(Data shown)

-- ==== Sys2Proof/Tests/Slice0.lean ====
section
/-! SUPPORT. Tests: ill-formed terms that WellFormed refuses, words written out from the spec's encodings, single steps on
small machines, and states that meet the hypotheses of the statements. -/

set_option Elab.async false

namespace Sys2Proof.Tests
open Sys2Proof Sys2Proof.Machine

/-! ### Small machines -/

/-- Registers x that are not 0. -/
def regs (l : List (Nat × Word)) : Vector Word 64 := l.foldl (fun v e => v.setIfInBounds e.1 e.2) (Vector.replicate 64 0)

/-- One die with the cores given. -/
def die (ks : List (Nat × Core)) (x : Die := {}) : Die := { x with cores := { entries := ks } }

/-- A machine of one core, core 0 of die 0, with all units of the die ready. -/
def bed (k : Core) (x : Die := {}) : State := { dies := { entries := [(0, die [(0, k)] { x with rdy := 0x3FFFFF })] } }

/-- The same with slot 0 given. -/
def one (x : Slot) (k : Core := {}) (y : Die := {}) : State := bed { k with slots := k.slots.setIfInBounds 0 x } y

/-- A resident context with the whole sync region and every grant. -/
def ctx1 : Context := { valid := true, asid := 1, shi := 16384, jobs := BitVec.allOnes 256, dlc := BitVec.allOnes 64 }

/-- A place of an address in the sync region. -/
def syncVa (o : Nat) : Word := BitVec.ofNat 64 (0xFFFF040000000000 + o)

/-- An address in the own cistern. -/
def ownVa (o : Nat) : Word := BitVec.ofNat 64 (0xFFFF000000000000 + o)

/-- What a step shows of its next state. -/
def shows (o : Out) (p : State → Bool) : Bool :=
  match o with
  | .next t => p t
  | _ => false

/-- What a search finds. -/
def finds {α : Type} (x : Ans α) (p : α → Bool) : Bool :=
  match x with
  | .ok a => p a
  | _ => false

/-- What a decoder answers. -/
def reads (x : Except Reject Instr) (i : Instr) : Bool :=
  match x with
  | .ok j => i == j
  | .error _ => false

/-! ### Ill-formed instructions (R69, R72–R78, R107, R194) -/

theorem wf_zeroWord : (Instr.add 0 0 0 false).defect = some .zeroWord := by decide
theorem wf_constantIndex : (Instr.xor 1 2 24 true).defect = some .constantIndex := by decide
theorem wf_sourceWidth : (Instr.sext 1 2 3).defect = some .sourceWidth := by decide
theorem wf_loopDistance : (Instr.loop 4 0).defect = some .loopDistance := by decide
theorem wf_emptyMask : (Instr.fencec 0).defect = some .emptyMask := by decide
theorem wf_registerNumber : (Instr.csrrd 1 0x004).defect = some .registerNumber := by decide
theorem wf_queryRange : (Instr.thid 1 4).defect = some .queryRange := by decide
theorem wf_unreadField : (Instr.join 1 2 1).defect = some .unreadField := by decide
theorem wf_templateLimit : (Instr.mstr 0 9 0 1 0 3 1 0 0 32 0 32).defect = some .templateLimit := by decide

/-! ### States that meet the hypotheses: scalar words and control -/

def regBed : State := one { st := .active, x := regs [(1, 8), (2, 2), (3, 0x100000000), (4, 0xFFFFFFFF)] }

theorem meets_AluRegisterResults : regBed.cur.slot < 4 ∧ (2 : BitVec 3).toNat < 3 := by decide
theorem meets_ImmediateResults : regBed.cur.slot < 4 := by decide
theorem meets_BranchEffects : regBed.cur.slot < 4 ∧ (regBed.rx 1).toNat % 4 = 0 ∧ (regBed.rx 2).toNat % 4 ≠ 0 := by decide

/-- A slot at the ENDL of its loops. -/
def loopBed (n : Nat) : State :=
  one { st := .active, pc := ownVa 0x40, x := regs [(3, 0x100000000), (4, 0xFFFFFFFF)], lsDepth := n,
        lsEnd := Vector.replicate 6 (ownVa 0x40), lsIdx := Vector.replicate 6 0x300000001 }

theorem meets_HardwareLoops :
    (loopBed 0).cur.slot < 4 ∧ ((loopBed 0).rx 3).toNat > 0xFFFFFFFF ∧ ((loopBed 0).rx 0).toNat = 0 ∧
    0 < ((loopBed 0).rx 4).toNat ∧ ((loopBed 0).rx 4).toNat ≤ 0xFFFFFFFF ∧ 6 ≤ (loopBed 6).me.lsDepth ∧ (loopBed 5).me.lsDepth < 6 ∧
    (loopBed 0).me.lsDepth = 0 ∧ (loopBed 1).me.lsDepth = 0 + 1 ∧ vget (loopBed 1).me.lsEnd 0 0 = (loopBed 1).me.pc ∧
    (loopBed 1).me.stopAsked = false ∧ (5 : BitVec 10).toNat ≤ 5 ∧ 5 < (6 : BitVec 10).toNat := by decide

def memBed : State :=
  one { st := .active, x := regs [(1, ownVa 0xFFFF8), (2, syncVa 0x400000), (3, ownVa 0xFFFF9), (4, 0x5566778811223344)] } { ctx := ctx1 }

theorem meets_OwnCisternLoads :
    memBed.cur.slot < 4 ∧ (memBed.rx 1).toNat / 2 ^ 40 = 0xFFFF00 ∧ (memBed.rx 1).toNat % 2 ^ 40 < 2 ^ 20 ∧
    (memBed.rx 1).toNat % 8 = 0 ∧ memBed.here.held 0xFFFF8 8 false = false ∧ memBed.me.dbgp = false ∧
    memBed.here.cistern.poisoned 8 0xFFFF8 8 = false ∧ memBed.here.pendingBytes 0xFFFF8 (0xFFFF8 + 8) = false ∧
    memBed.here.lateAt 0xFFFF8 (0xFFFF8 + 8) = none ∧ (one { dbgp := true }).me.dbgp = true ∧
    (one { dbgp := true }).here.pendingWord 0xFFFF8 (0xFFFF8 + 8) = none := by decide
theorem meets_OtherLoadsPend :
    memBed.cur.slot < 4 ∧ (memBed.rx 2).toNat / 2 ^ 40 ≠ 0xFFFF00 ∧ memBed.syncWaits (.sync 0 0x400000) = false ∧
    memBed.classWaits 15 = false ∧ memBed.myDie.strokeRuns = false ∧ memBed.bad (.sync 0 0x400000) 8 = false ∧
    (one {} {} { sync := { poison := [0x400000 / 8] } }).bad (.sync 0 0x400000) 8 = true ∧ finds (memBed.operand (memBed.rx 2) 8 8 rightsR) (· == .loc (.sync 0 0x400000)) = true := by decide

/-- An answered result of number 7. -/
def answered (d : Dest) (v : List Word) : Pend :=
  { id := 7, dest := d, sync := false, vq := false, acquire := false, answered := true, vals := v, data := 0, bytes := 0, late := none }

theorem meets_ScalarLoadLands :
    let s := { one { st := .active, pend := [answered (.x 63) [5]] } with cur := { id := 7 } }
    s.cur.slot < 4 ∧ 63 < 64 ∧ (s.findPend s.cur.die s.cur.core s.cur.slot s.cur.id).map (fun p => (p.answered, p.dest, p.vals, p.late)) =
      some (true, .x 63, [5], none) := by decide
theorem meets_ScalarLoadLands_late :
    let late : LateTrap := { cause := 0x09, pc := 0, val := 0, info := 0 }
    let s := { one { st := .active, pend := [{ answered (.x 0) [] with late := some late }] } with cur := { id := 7 } }
    (s.findPend s.cur.die s.cur.core s.cur.slot s.cur.id).map (fun p => (p.answered, p.dest, p.vals, p.late)) =
      some (true, .x 0, [], some late) := by decide
theorem meets_ScalarStores :
    memBed.cur.slot < 4 ∧ memBed.syncWaits (.cistern 0 0 0xFFFF8) = false ∧ memBed.bad (.cistern 0 0 0xFFFF8) 8 = false ∧
    memBed.here.held 0xFFFF8 8 true = false ∧ memBed.here.pendingBytes 0xFFFF8 (0xFFFF8 + 8) = false ∧
    memBed.here.lateAt 0xFFFF8 (0xFFFF8 + 8) = none ∧ (memBed.rx 1).toNat / 2 ^ 40 = 0xFFFF00 ∧ (memBed.rx 2).toNat / 2 ^ 40 ≠ 0xFFFF00 ∧
    memBed.classWaits 0 = false ∧ memBed.syncWaits (.sync 0 0x400000) = false ∧ memBed.bad (.sync 0 0x400000) 1 = false ∧
    finds (memBed.operand (memBed.rx 2) 1 1 rightsW) (· == .loc (.sync 0 0x400000)) = true ∧ finds (memBed.operand (memBed.rx 1) 8 8 rightsW) (· == .loc (.cistern 0 0 0xFFFF8)) = true := by decide
theorem meets_MisalignedAccessTraps : memBed.cur.slot < 4 ∧ (memBed.rx 3).toNat % 8 ≠ 0 ∧ (memBed.rx 3).toNat % 2 ≠ 0 := by decide

/-! ### Traps and control registers -/

theorem meets_TrapEntry : regBed.cur.slot < 4 ∧ regBed.me.inh = false := by decide
theorem meets_DoubleTraps :
    let s := one { st := .active, inh := true } {} { fltLog := 6, fltTail := 63 }
    s.cur.slot < 4 ∧ s.me.inh = true ∧ 6 ≤ s.myDie.fltLog.toNat ∧ s.myDie.fltLog.toNat ≤ 20 ∧
    (s.myDie.fltTail - s.myDie.fltHead).toNat < 2 ^ s.myDie.fltLog.toNat := by decide
theorem meets_PrivilegeTraps : regBed.me.priv = false := by decide
theorem meets_EretReturns :
    let s := fun (n pc : Nat) => one { st := .active, priv := true, inh := true, lsDepth := n, trapDepth := 1, trapPc := ownVa pc }
    regBed.me.priv = false ∧ (s 1 0).cur.slot < 4 ∧ (s 1 0).me.priv = true ∧ (s 2 0).me.lsDepth ≠ (s 2 0).me.trapDepth.toNat ∧
    (s 1 2).me.lsDepth = (s 1 2).me.trapDepth.toNat ∧ (s 1 2).me.trapPc.toNat % 4 ≠ 0 ∧ (s 1 4).me.trapPc.toNat % 4 = 0 := by decide
theorem meets_ControlRegisterReads : regBed.cur.slot < 4 := by decide
theorem meets_ControlRegisterWrites :
    let s := one { st := .active, priv := true }
    s.cur.slot < 4 ∧ s.me.priv = true ∧ s.readReg 0 0 0 0x037 = some 0 ∧ s.readReg 0 0 0 0x302 = some 200 := by decide

/-- The subject of a register write. -/
def writing (v : Word) (n : Nat) : State := { one { st := .active } with cur := { val := v, id := n } }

(End Data shown)

Action item: What you give back should be only the lines of the records above, starting at the line with "(loopBed 0).me.lsDepth = 0" and ending at the line with "memBed.here.cistern.poisoned 8 0xFFFF8", restated word for word.

Expected output:
    (loopBed 0).me.lsDepth = 0 ∧ (loopBed 1).me.lsDepth = 0 + 1 ∧ vget (loopBed 1).me.lsEnd 0 0 = (loopBed 1).me.pc ∧
    (loopBed 1).me.stopAsked = false ∧ (5 : BitVec 10).toNat ≤ 5 ∧ 5 < (6 : BitVec 10).toNat := by decide

def memBed : State :=
  one { st := .active, x := regs [(1, ownVa 0xFFFF8), (2, syncVa 0x400000), (3, ownVa 0xFFFF9), (4, 0x5566778811223344)] } { ctx := ctx1 }

theorem meets_OwnCisternLoads :
    memBed.cur.slot < 4 ∧ (memBed.rx 1).toNat / 2 ^ 40 = 0xFFFF00 ∧ (memBed.rx 1).toNat % 2 ^ 40 < 2 ^ 20 ∧
    (memBed.rx 1).toNat % 8 = 0 ∧ memBed.here.held 0xFFFF8 8 false = false ∧ memBed.me.dbgp = false ∧
    memBed.here.cistern.poisoned 8 0xFFFF8 8 = false ∧ memBed.here.pendingBytes 0xFFFF8 (0xFFFF8 + 8) = false ∧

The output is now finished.